* _Problem statement_
Give again, exactly as written, each line of the material below starting at the line that contains "theorem test_program_too_long : ¬(smallConfig" and ending at the line that contains "t1 := T1.wiped, pairs". Both ends count, and no other line does.

START Recorded data

-- ==== Sys2Proof/Laws/PerInstr.lean ====
section
/-!
SUPPORT. Statements about every instruction, as syntax.

`Window`: the instruction word of an instruction uses exactly the five digits of 30_encoding.md R81: it lies in `0 .. 99999`,
its two low digits are the opcode of R86, and its digits 2, 3 and 4 are mode digits (R84).
-/

namespace Sys2Proof.Laws.Window

/-- The instruction word of `i` lies in the five-digit window, with its opcode and its three mode digits in their places. -/
def Statement (i : Instr) : Prop :=
  0 ≤ encode i ∧ encode i < 100000 ∧ encode i % 100 = opcodeOf i ∧ encode i / 100 % 10 ≤ 2 ∧ encode i / 1000 % 10 ≤ 2 ∧
    encode i / 10000 % 10 ≤ 2

theorem digit_le (m : Mode) : digitOfMode m ≤ 2 := by
  cases m <;> decide

/-- Any opcode below 100 with any three modes. -/
theorem of_parts {i : Instr} (h : opcodeOf i < 100) : Statement i := by
  have h1 := digit_le (modesOf i).1
  have h2 := digit_le (modesOf i).2.1
  have h3 := digit_le (modesOf i).2.2
  simp only [Statement, encode, Int.ofNat_eq_natCast]
  omega

theorem add (m1 m2 m3 : Mode) : Statement (.add m1 m2 m3) := of_parts (by simp [opcodeOf])
theorem multiply (m1 m2 m3 : Mode) : Statement (.multiply m1 m2 m3) := of_parts (by simp [opcodeOf])
theorem readInput (m1 m2 m3 : Mode) : Statement (.readInput m1 m2 m3) := of_parts (by simp [opcodeOf])
theorem writeOutput (m1 m2 m3 : Mode) : Statement (.writeOutput m1 m2 m3) := of_parts (by simp [opcodeOf])
theorem jumpIfTrue (m1 m2 m3 : Mode) : Statement (.jumpIfTrue m1 m2 m3) := of_parts (by simp [opcodeOf])
theorem jumpIfFalse (m1 m2 m3 : Mode) : Statement (.jumpIfFalse m1 m2 m3) := of_parts (by simp [opcodeOf])
theorem lessThan (m1 m2 m3 : Mode) : Statement (.lessThan m1 m2 m3) := of_parts (by simp [opcodeOf])
theorem equals (m1 m2 m3 : Mode) : Statement (.equals m1 m2 m3) := of_parts (by simp [opcodeOf])
theorem adjustRelativeBase (m1 m2 m3 : Mode) : Statement (.adjustRelativeBase m1 m2 m3) := of_parts (by simp [opcodeOf])
theorem halt (m1 m2 m3 : Mode) : Statement (.halt m1 m2 m3) := of_parts (by simp [opcodeOf])

end Sys2Proof.Laws.Window
end

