-- ==== Sys2Proof/Tests/Slice0.lean ====
section
/-!
SUPPORT. The model's own tests: words decoded by hand from the encodings of the spec, ill-formed terms that the checks
refuse, single steps whose results stand in spec/95_test_vectors.md, and, for every statement with hypotheses, a concrete
case that meets them, clause by clause.
-/

namespace Sys2Proof.Tests

open Sys2Proof.Machine

/-! ## Helpers -/

/-- `WORD_MAX` and `WORD_MIN` of this hardware, as 95_test_vectors.md writes them. -/
def maxWord : Int := 9223372036854775807

/-- See `maxWord`. -/
def minWord : Int := -9223372036854775808

/-- A Running, idle core whose memory holds the program, with parameters `c`. -/
def coreWith (c : Config) (program : List Int) : State :=
  (State.initial c).setMem (Memory.load ⟨[], []⟩ 0 program)

/-- The same under the parameters of this hardware. -/
def core (program : List Int) : State := coreWith Config.standard program

/-- The parameters of this hardware but for one. -/
def mapConfig : Config := { Config.standard with negAddrPolicy := .map }

/-- See `mapConfig`. -/
def highConfig : Config := { Config.standard with highDigitPolicy := .fault }

/-- See `mapConfig`. -/
def smallConfig (cap : Nat) : Config := { Config.standard with memCapacity := some cap }

/-- See `mapConfig`. -/
def queueConfig (cap : Nat) : Config := { Config.standard with iqCapacity := some cap, oqCapacity := some cap }

/-- The next state of an outcome, if it is one. -/
def nextOf (o : Host.Outcome State Fault Refusal) : Option State :=
  match o with
  | .next t => some t
  | .fault _ => none
  | .refused _ => none

/-- The state after the host command `step()`. -/
def stepped (s : State) : State := (nextOf (step s)).getD State.reset

/-- The state after one step of the core. -/
def cored (s : State) : State := (nextOf (coreStep s)).getD State.reset

/-- The state after one instruction. -/
def ran (i : Instr) (s : State) : State := (nextOf (exec i s)).getD State.reset

/-- A core that has halted, and one that has faulted. -/
def haltedCore : State := stepped (core [99])

/-- See `haltedCore`. -/
def faultedCore : State := stepped (core [1105, 1, -5])

/-! ## Decoding: words written out from 30_encoding.md, and the table of 95_test_vectors.md section 2.1 -/

theorem test_decode_add : decode .ignore 1 = .ok (.add .position .position .position) := by decide
theorem test_decode_add_modes : decode .ignore 21001 = .ok (.add .position .immediate .relative) := by decide
theorem test_decode_multiply : decode .fault 22202 = .ok (.multiply .relative .relative .relative) := by decide
theorem test_decode_read_input : decode .fault 1203 = .ok (.readInput .relative .immediate .position) := by decide
theorem test_decode_write_output : decode .ignore 104 = .ok (.writeOutput .immediate .position .position) := by decide
theorem test_decode_jump_if_true : decode .ignore 1105 = .ok (.jumpIfTrue .immediate .immediate .position) := by decide
theorem test_decode_jump_if_false : decode .ignore 206 = .ok (.jumpIfFalse .relative .position .position) := by decide
theorem test_decode_less_than : decode .ignore 21107 = .ok (.lessThan .immediate .immediate .relative) := by decide
theorem test_decode_equals : decode .ignore 1008 = .ok (.equals .position .immediate .position) := by decide
theorem test_decode_adjust : decode .ignore 109 = .ok (.adjustRelativeBase .immediate .position .position) := by decide
theorem test_decode_halt : decode .ignore 1000099 = .ok (.halt .position .position .position) := by decide
theorem test_decode_high_digits : decode .fault 1000099 = .error .highDigits := by decide
theorem test_decode_high_before_opcode : decode .fault 123456 = .error .highDigits := by decide
theorem test_decode_bad_opcode : decode .ignore 123456 = .error .badOpcode := by decide
theorem test_decode_opcode_zero : decode .ignore 100 = .error .badOpcode := by decide
theorem test_decode_opcode_98 : decode .fault 98 = .error .badOpcode := by decide
theorem test_decode_opcode_before_modes : decode .ignore 99943 = .error .badOpcode := by decide
theorem test_decode_bad_mode_1 : decode .ignore 303 = .error (.badMode 1) := by decide
theorem test_decode_bad_mode_2 : decode .ignore 3099 = .error (.badMode 2) := by decide
theorem test_decode_bad_mode_3 : decode .ignore 30001 = .error (.badMode 3) := by decide
theorem test_decode_negative : decode .ignore (-99) = .error .negativeWord := by decide

/-- 30_encoding.md R92: the line of Scenario B takes four Words, and the next line starts after them. -/
theorem test_decode_line : decodeLine .ignore [1002, 4, 3, 4, 33] =
    some (⟨.multiply .position .immediate .position, [4, 3, 4]⟩, [33]) := by decide

theorem test_decode_line_cut_off : decodeLine .ignore [1002, 4, 3] = none := by decide

/-- 30_encoding.md R96: `multiply [rb], [rb+1], [rb+2]` of program P2. -/
theorem test_encode : encodeLine ⟨.multiply .relative .relative .relative, [0, 1, 2]⟩ = [22202, 0, 1, 2] := by decide

theorem test_table_word : decodeTableWord 16 1002 = some (.multiply .position .immediate .position) := by decide

/-- A first Word of 64 ones is -1, which is no instruction (R83). -/
theorem test_table_word_negative : decodeTableWord 64 18446744073709551615 = none := by decide

/-- The bits of a parameter word, above the first Word, do not take part in decoding. -/
theorem test_table_word_parameters : decodeTableWord 128 (5 * 18446744073709551616 + 109) =
    some (.adjustRelativeBase .immediate .position .position) := by decide

/-- `step` runs the instruction placed at reset: `adjust_relative_base #5`. -/
theorem test_fetch_word : (stepped (State.reset.withFetchWord 128 (5 * 18446744073709551616 + 109))).rb = 5 := by decide

/-! ## What is not well formed -/

theorem test_config_width : ¬{ Config.standard with wordBits := 63 }.Valid := by decide
theorem test_config_sentinel_sign : ¬{ Config.standard with haltSentinel := 0 }.Valid := by decide
theorem test_config_sentinel_range : ¬{ Config.standard with haltSentinel := minWord - 1 }.Valid := by decide
theorem test_config_standard : Config.standard.Valid := by decide
theorem test_line_too_few : ¬Line.WellFormed Config.standard ⟨.add .position .position .position, [1, 2]⟩ := by decide
theorem test_line_too_many : ¬Line.WellFormed Config.standard ⟨.halt .position .position .position, [1]⟩ := by decide
theorem test_line_no_word : ¬Line.WellFormed Config.standard
    ⟨.writeOutput .immediate .position .position, [maxWord + 1]⟩ := by decide
theorem test_program_no_word : ¬Config.standard.Accepts [99, minWord - 1] := by decide
theorem test_program_too_long : ¬(smallConfig 1).Accepts [99, 99] := by decide
theorem test_construct_refused : construct (smallConfig 1) [99, 99] = none := by decide

/-! ## Single steps (95_test_vectors.md sections 1 and 2) -/

/-- 2.3: read before write. -/
theorem test_add_alias : (stepped (core [1, 5, 5, 5, 99, 21])).mem.read 5 = 42 := by decide

/-- 2.3: the sum leaves the Word range. -/
theorem test_add_overflow :
    (stepped (core [1, 5, 6, 7, 99, maxWord, 1])).ip = 4 ∧
    (stepped (core [1, 5, 6, 7, 99, maxWord, 1])).fr = ⟨0, 1, 0, 3⟩ ∧
    (stepped (core [1, 5, 6, 7, 99, maxWord, 1])).status.word = 0x0452 ∧
    ¬(stepped (core [1, 5, 6, 7, 99, maxWord, 1])).mem.Present 7 := by decide
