/-- The shared units in service (13 R344). -/
def EngineSt.all : List EngineSt :=
  ((List.range 8).map EngineUnit.traversal ++ (List.range 2).map EngineUnit.tally ++
    (List.range 16).map EngineUnit.lane ++ [EngineUnit.yarder, EngineUnit.skidder]).map
    fun u => { unit := u, status := .inService, job := none, faults := [], last := none }

/-- Fuses as the model names them at reset (log 5, log 6): level 1 (00 R1), nothing else blown, stands 0 to 63 active. -/
def Fuses.reset : Fuses :=
  { uds := 0, serial := 0, compat := 1, stepping := 0, rootKeyHash := List.replicate 4 0, rootRevoke := 0,
    secVersion := 0, lifeCount := 0, active := BitVec.ofNat 68 (2 ^ 64 - 1), passed := BitVec.ofNat 68 (2 ^ 68 - 1) }

/-- The module right after power-on reset, with SB_RESET_N held low by its pull-down (18 R466, R468; log 1): every
register at its Reset value, the stores empty, no command, no partition. -/
def State.reset : State :=
  { power := { inputOn := true, pwrgd := true, railTripped := false, resetHigh := false, straps := 0, dynAddr := none },
    boot := Boot.reset .powerOn, fuses := Fuses.reset,
    flash := { mem := [], buf := [], addr := 0, busy := false, err := false, code := 0, op := none, tainted := false },
    sec := Sec.reset, ident := Ident.reset, sb := { moduleId := 0xFFFF, lcLatch := 0, heldLow := [] },
    lc := 0, lcLatch := 0, landing := [], zeroing := [], segRetired := [], segErrs := [], sparesUsed := 0,
    t1 := T1.wiped, pairs := Pair.reset0 :: List.replicate 95 Pair.reset,
    parts := List.replicate 32 Partition.unbound, cmds := [], ctxs := [],
    stands := Stand.assign Fuses.reset.active Fuses.reset.passed, units := EngineSt.all,
    launches := [], fills := [], jobs := [], searches := [], calls := [], fetched := [], cut := Cut.reset,
    ports := List.replicate 16 Port.reset, vectors := [], flowTx := [], flowRx := [], early := [], lost := [],
    unreach := [], bridge := Bridge.reset, ctr := [], readOut := [], hostOut := [], nextId := 0, freeIdx := 0,
    pending := [] }

end Sys2Proof.Machine
end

END Recorded data

* _Response box_
theorem test_program_too_long : ¬(smallConfig 1).Accepts [99, 99] := by decide
theorem test_construct_refused : construct (smallConfig 1) [99, 99] = none := by decide

/-! ## Single steps (95_test_vectors.md sections 1 and 2) -/

/-- 2.3: read before write. -/
theorem test_add_alias : (stepped (core [1, 5, 5, 5, 99, 21])).mem.read 5 = 42 := by decide

/-- 2.3: the sum leaves the Word range. -/
theorem test_add_overflow :
    (stepped (core [1, 5, 6, 7, 99, maxWord, 1])).ip = 4 ∧
    (stepped (core [1, 5, 6, 7, 99, maxWord, 1])).fr = ⟨0, 1, 0, 3⟩ ∧
    (stepped (core [1, 5, 6, 7, 99, maxWord, 1])).status.word = 0x0452 ∧
    ¬(stepped (core [1, 5, 6, 7, 99, maxWord, 1])).mem.Present 7 := by decide
/-- The shared units in service (13 R344). -/
def EngineSt.all : List EngineSt :=
  ((List.range 8).map EngineUnit.traversal ++ (List.range 2).map EngineUnit.tally ++
    (List.range 16).map EngineUnit.lane ++ [EngineUnit.yarder, EngineUnit.skidder]).map
    fun u => { unit := u, status := .inService, job := none, faults := [], last := none }

/-- Fuses as the model names them at reset (log 5, log 6): level 1 (00 R1), nothing else blown, stands 0 to 63 active. -/
def Fuses.reset : Fuses :=
  { uds := 0, serial := 0, compat := 1, stepping := 0, rootKeyHash := List.replicate 4 0, rootRevoke := 0,
    secVersion := 0, lifeCount := 0, active := BitVec.ofNat 68 (2 ^ 64 - 1), passed := BitVec.ofNat 68 (2 ^ 68 - 1) }

/-- The module right after power-on reset, with SB_RESET_N held low by its pull-down (18 R466, R468; log 1): every
register at its Reset value, the stores empty, no command, no partition. -/
def State.reset : State :=
  { power := { inputOn := true, pwrgd := true, railTripped := false, resetHigh := false, straps := 0, dynAddr := none },
    boot := Boot.reset .powerOn, fuses := Fuses.reset,
    flash := { mem := [], buf := [], addr := 0, busy := false, err := false, code := 0, op := none, tainted := false },
    sec := Sec.reset, ident := Ident.reset, sb := { moduleId := 0xFFFF, lcLatch := 0, heldLow := [] },
    lc := 0, lcLatch := 0, landing := [], zeroing := [], segRetired := [], segErrs := [], sparesUsed := 0,
    t1 := T1.wiped, pairs := Pair.reset0 :: List.replicate 95 Pair.reset,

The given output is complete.